▶ **PROVIDED DATA**:
/-- The walk of an erased slot ends in a half when every tile that named the slot is LOST; the walk of a sweep treats the next tile
under the old phase, and a sweep whose walks have ended and that left none ends. -/
def Claim.KeyWalks : Prop :=
  (∀ (h : Half) (slot : Nat) (s : State), let n := slot % 1024
    (s.dev.kslot h n).walking = true → let e := s.dev.eraseWalk h n
    (e.walkLeft h n = true → Runs (.walkDone h slot) s e.settle) ∧
    (e.walkLeft h n = false → Runs (.walkDone h slot) s
      (((e.updSlot h n fun k => { k with walking := false }).raise h pgKEYS .walkDone n).settle))) ∧
  (∀ (h : Half) (s : State) (w : Sweep), s.dev.keys.sweep = some w →
    let d := s.dev
    let ts := (d.tilesOfSlot h w.slot).filter fun t => d.oldPhase h w.slot t
    let moved (t : Nat) (done : Bool) : Dev := { d with keys := { d.keys with sweep := some (w.move h t done) } }
    (ts = [] → Runs (.sweepWalkTile h) s (moved (w.cursor h) true).settle) ∧
    (∀ t, (ts.filter fun t => d.sweepable h t).find? (fun t => decide (w.cursor h ≤ t)) = some t →
      (d.tile h t).state = .dramDirty →
      Runs (.sweepWalkTile h) s ((moved (max (w.cursor h) (t + 1)) false).sweepTile h t).settle)) ∧
  (∀ (s : State) (w : Sweep), s.dev.keys.sweep = some w → s.dev.split = false → w.doneW = true → (w.doneE = true ∨ s.dev.single = true) →
    (∀ h, ∀ t ∈ s.dev.tilesOfSlot h w.slot, s.dev.oldPhase h w.slot t = false) →
    Runs .sweepDone s
      ((({ s.dev with keys := { s.dev.keys with sweep := none } } : Dev).slotBoth w.slot fun k => { k with state := .active }).keysRaise
        .sweepDone w.slot))

/-! ### The cipher engine (R265 to R270) -/

/-- A request is queued and arbitrated while its class has an entry; one that breaks a rule of R266 or R267 completes BAD_REQ (4) at
once. -/
def Claim.CipherRequests : Prop :=
  ∀ (h : Half) (org : Origin) (req : BitVec 512) (src : List Byte) (s : State),
    let queues (c : Instr) (op : Nat) : Prop :=
      let q : CiphReq := { id := (s.dev.half h).ciph.nextId, bits := BitVec.ofNat 512 (req.toNat / 256 * 256 + op), src := src, org := org
                           queuedAt := s.dev.uptime }
      let e := s.dev.upd h fun x => { x with ciph := { x.ciph with nextId := x.ciph.nextId + 1 } }
      (q.bad = true → Runs c s (e.ciphDone h q 4 0 [])) ∧
      (q.bad = false → (s.dev.half h).ciph.waiting = [] → (s.dev.half h).ciph.room q = true →
        Runs c s ((e.upd h fun x => { x with ciph := { x.ciph with queue := x.ciph.queue ++ [q] } }).ciphServe h))
    queues (.xtsEnc h org req src) 1 ∧ queues (.xtsDec h org req src) 2 ∧ queues (.cmacGen h org req src) 3 ∧
    queues (.cmacVerify h org req src) 4 ∧ queues (.tileSeal h org req src) 5 ∧ queues (.tileOpen h org req src) 6 ∧
    queues (.tileVerify h org req src) 7 ∧ queues (.wrap h org req src) 8 ∧ queues (.unwrap h org req src) 9

/-- The request that a core runs completes with its result; a tile whose CMAC differs completes with status 1, no byte of DST and
`CMAC_MISMATCH`; the oldest request that has waited 1 ms is served as a high one, and a failed core leaves service. -/
def Claim.CipherEngine : Prop :=
  ∀ (h : Half) (s : State),
    let d := s.dev
    (∀ core t q, (d.half h).ciph.running core = some q →
      (Runs (.cipherRequestDone h core t) s
        ((d.ciphDone h q (d.ciphRun h q).1 t ((d.ciphRun h q).2.map (BitVec.ofNat 8))).ciphServe h)) ∧
      (q.f 7 0 = 6 → (cmac (d.kslot h (q.f 35 26)).cmac.toNat (q.trailer.take 240 ++ q.bytes.take 65536) ≠ q.trailer.drop 240) →
        Runs (.cipherRequestDone h core t) s ((d.ciphDone h q 1 t []).ciphServe h))) ∧
    (∀ q, ((d.half h).ciph.queue ++ (d.half h).ciph.waiting).find? (fun q => !q.aged && q.core.isNone && decide (1 < q.f 17 16)) = some q →
      let old (l : List CiphReq) : List CiphReq := l.map fun r => if r.id = q.id then { r with aged := true } else r
      Runs (.cipherAgeing h) s
        ((d.upd h fun x => { x with ciph := { x.ciph with queue := old x.ciph.queue, waiting := old x.ciph.waiting } }).ciphServe h)) ∧
    (∀ core, core < 4 → (d.half h).ciph.coreFailed.getLsbD core = false → ((d.half h).ciph.queue.filter fun q => q.core == some core) = [] →
      Runs (.coreFailed h core) s ((((d.upd h fun x => { x with ciph := { x.ciph with
        coreFailed := x.ciph.coreFailed ||| BitVec.twoPow 4 core } }).raise h pgCIPH .coreFailed core).ciphServe h)))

▶ **DIRECTIONS FOR THIS TASK**:
What lines in the listing above contain the word "walkLeft"? Show each one.

▶ **EXERCISE SOLUTION**:
    (e.walkLeft h n = true → Runs (.walkDone h slot) s e.settle) ∧
    (e.walkLeft h n = false → Runs (.walkDone h slot) s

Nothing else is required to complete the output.